Computation is Exclusive
A "computable number" is defined as a number for which a finite
machine with a finite program exists whose output converges on
that number. Notice that we don't require the number to ever be
completely computed, but merely that the output of the program
converges on that number. For example, numbers such as sqrt(2)
and PI and e are considered computable, because we can specify
finite programs that converge on these values.
When discussing "computable numbers" we usually argue that the
quantity of such numbers is necessarily countable, because a
computable number is defined to be a number that is implied by
a finite machine with a finite program (written with a finite
number of characters), and such machines and programs are obviously
countable. However, we should perhaps qualify this, so that
"computable" is understood to mean "deterministically computable",
or maybe a better term would be "repeatably computable". A non-
deterministic computer (such as a machine printing out a string of
binary digits 0.10011101... based on a sequence of coin tosses or
quantum mechanical processes, has as its range of possible outputs
every real number. Of course, with such a machine we can't say
in advance to what value the output converges, but is it correct
to say that, therefore, the output does not converge?

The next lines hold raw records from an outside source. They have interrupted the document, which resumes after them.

/-- A chip with rope port 1 in service, as `x` says, at a time. -/
def port1 (x : Port) (t : Word) : State :=
  (({ live with ports := [(1, x)], time := t } : State).wr (R.LNK_STATUS 1) F.LNK_STATUS.STATE 3).wr (R.LNK_STATUS 1) F.LNK_STATUS.LANES 0xFF
/-- A DATA flit of sequence number 4095 of channel 0, and flits that wait for their acknowledgement. -/
def flit1 : List Byte := natLe (4095 + 0x1000) 2 ++ natLe 0 250 ++ natLe 3573941910 4
def two : List Flit := [{ vc := 0 }, { vc := 0 }]
theorem meets_LinkFlits : (port1 { rx := 4095 } 0).portUp 1 = true ∧ flitOk flit1 = true ∧ flitType flit1 = 1 ∧
    flitSeq flit1 = ((port1 { rx := 4095 } 0).port 1).rx ∧ flitOk (natLe 1 256) = false ∧ flitSeq flit1 ≠ ((port1 {} 0).port 1).rx := by
  refine ⟨?_, ?_, ?_, ?_, ?_, ?_⟩ <;> decide +kernel
theorem meets_LinkFlits_sender : (((port1 { flits := two, base := 1, replays := 7 } 0).takeAck 1 1).port 1).flits ≠ [] ∧
    (((port1 { flits := two, base := 1, replays := 7 } 0).takeAck 1 1).port 1).replays < 8 ∧
    (((port1 { flits := two, base := 1, replays := 8 } 0).takeAck 1 0).port 1).flits ≠ [] ∧
    8 ≤ (((port1 { flits := two, base := 1, replays := 8 } 0).takeAck 1 0).port 1).replays ∧
    ((port1 { flits := two } 100000).port 1).flits ≠ [] ∧
    100000 ≤ ((port1 { flits := two } 100000).time - ((port1 { flits := two } 100000).port 1).since).toNat ∧
    ((port1 { flits := two } 99999).time - ((port1 { flits := two } 99999).port 1).since).toNat < 100000 ∧
    ((port1 {} 0).port 1).flits = [] := by decide
theorem meets_LinkPorts : (port1 {} 0).portUp 1 = true ∧ (port1 {} 0).mayTrain 1 = true ∧ ((port1 {} 0).port 1).train = none ∧
    ((port1 { saveDue := true, settings := some 4 } 0).port 1).saveDue = true ∧
    ((port1 { saveDue := true, settings := some 4 } 0).port 1).settings.isSome = true ∧ (port1 {} 0).fuses.ridges ≠ 0 := by decide
/-- Port 2 and ridge port 24 in cold training since time 0, with no start in progress and with one. -/
def cold1 : Training := { start := 0, fast := false }
def training (t : Word) : State :=
  ({ live with ports := [(2, { train := some cold1 }), (24, { train := some cold1 })], time := t, pins := { aon := true, pwrGood := true, hold := false } } : State).wr
    (R.LNK_STATUS 2) F.LNK_STATUS.STATE 1
def lastPort : State := { training 182200000 with recov := { boot := some (true, 0, 0) } }
theorem meets_PortTrains : ((training 0).port 2).train = some cold1 ∧ ((training 0).port 24).train = some cold1 ∧ (training 0).mayTrain 2 = true ∧
    (training 0).mayTrain 24 = true ∧ (training 0).pins.hold = false ∧ (training 0).portState 2 = 1 ∧ (training 0).recov.boot = none ∧
    (training 0).flag R.JNR_CHIP F.JNR_CHIP.VALID = false ∧ (training 0).idOk 2 (2 * 64 + 5) = true ∧ (training 0).idOk 2 (3 * 64 + 5) = false := by decide
theorem meets_PortTrains_bound : cold1.bound ≤ ((training 182200000).time - cold1.start).toNat ∧
    ((training 182199999).time - cold1.start).toNat < cold1.bound ∧ lastPort.mayTrain 2 = true ∧ lastPort.recov.boot = some (true, 0, 0) ∧
    lastPort.cdc = [] ∧ (∀ v, v < 32 → v ≠ 2 → lastPort.portState v ≠ 1) ∧ lastPort.portState 2 = 1 ∧ (lastPort.port 2).train = some cold1 := by decide
/-- A chip with ridge ports 24 (+X) and 28 (−X) in service, and a message with one and with two hops left. -/
def ridged : State := ((live.wr (R.LNK_STATUS 24) F.LNK_STATUS.STATE 3).wr (R.LNK_STATUS 28) F.LNK_STATUS.STATE 3)
def hops (n : BitVec 4) : RouteWord := { hopsX := n, negX := false, hopsY := 0, negY := false, hopsZ := 0, negZ := false, replay := false }
/-- A read request for this chip, as its first 32 bytes. -/
def message1 : BitVec 256 := hdrWord 1 (req 0 0)
theorem meets_LinkForwarding : ridged.portUp 28 = true ∧ firstAxis (hopsLeft (hops 1)) = some 0 ∧
    firstAxis (hopsLeft (oneHopLess (hops 1) 0)) = none ∧ (hdrOf message1).dst.toNat = ridged.ownChip ∧ firstAxis (hopsLeft (hops 2)) = some 0 ∧
    firstAxis (hopsLeft (oneHopLess (hops 2) 0)) = some 0 ∧ classOf message1 = 1 ∧
    pickPort (pickAddr message1) (hdrOf message1).src.toNat (hdrOf message1).dst.toNat
      (ridged.ridgesOf (dirOf 0 ((hopsLeft (oneHopLess (hops 2) 0)).getD 0 0))) = some 24 := by
  refine ⟨?_, ?_, ?_, ?_, ?_, ?_, ?_, ?_⟩ <;> decide +kernel
/-- A request that left through port 5, which has gone down. -/
def lostReq : OutReq := { asked with cls := 2, port := some 5, data := [1, 2, 3, 4, 5, 6, 7, 8] }
theorem meets_LinkForwarding_replay : (asking lostReq).out.find? (asking lostReq).stranded = some lostReq ∧ (asking lostReq).mayReplay lostReq = true ∧
    (asking lostReq).retry = [] ∧ lostReq.poison = false ∧
    (asking lostReq).path (some lostReq.ctx) lostReq.addr (asking lostReq).ownChip lostReq.chip.toNat true = .port 1 none := by
  refine ⟨?_, ?_, rfl, rfl, ?_⟩ <;> decide
/-- A notice of a pause, and chips that have not heard it, that have, and that hold its entry. -/
def pause1 : Notice := { src := 9, seq := 3, site := 2, bound := 50, box := 0 }
def heard (e : Bool) : State := { port1 {} 0 with seen := [(9, 3, e)] }
theorem meets_PauseTable : (port1 {} 0).portUp 1 = true ∧ (pause1.src, pause1.seq, false) ∉ (port1 {} 0).seen ∧
    (∀ e ∈ (port1 {} 0).pauses, e.src ≠ pause1.src ∨ e.site ≠ pause1.site) ∧ (port1 {} 0).pauses.length < 1024 ∧
    (pause1.src, pause1.seq, false) ∈ (heard false).seen ∧ (pause1.src, pause1.seq, true) ∉ (heard false).seen ∧
    (pause1.src, pause1.seq, true) ∈ (heard true).seen := by decide
/-- A witness report for this chip as sink, and chips with and without a window of its key. -/
def key1 : WitKey := { suspect := 7, unit := 0x11, fclass := 4 }
def report : Witness := { dst := 0, src := 2, key := key1, count := 3, firstTs := 40 }
def window (own : Bool) : WitWin := { key := key1, src := 2, firstTs := 1, count := 0xFFFFFE, opened := 0, own := own }
theorem meets_WitnessReports : report.dst.toNat = live.ownChip ∧ (∀ w ∈ ({ live with wits := [window true] } : State).wits, w.own = true ∨ w.key ≠ report.key) ∧
    window false ∈ ({ live with wits := [window false] } : State).wits ∧ (window false).own = false ∧ (window false).key = report.key ∧
    ({ live with wits := [window false], time := 1000000 } : State).wits.find? (fun y => y.key == key1 && decide (1000000 ≤ ((1000000 : Word) - y.opened).toNat)) =
      some (window false) := by decide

We can't conceptually extrapolate the output of such a machine to
infinity, so we can't talk about convergence in the usual way. All
we ever have from a random process are the results already produced.
The "ultimate" result of the process never "exists", at least not in
the same first-order Platonic sense that the ultimate result of a
PI-computing algorithm "exists" and is implicit in the algorithm.
For a random process, all numbers are equally implicit, and one
particular number only gets singled out on a finite basis as the
digits are formed.
This illustrates that the essence of computation is exclusive, not
inclusive. We never actually construct a real number such as PI.
As we ADD digits we simply EXCLUDE all but a smaller and smaller
range of possibilities. All knowledge (from a sufficiently robust
point of view) is exclusive in nature, sort of like the idea that
a statue is already "there" in the raw block of stone, and all the
sculptor does is remove the surrounding material.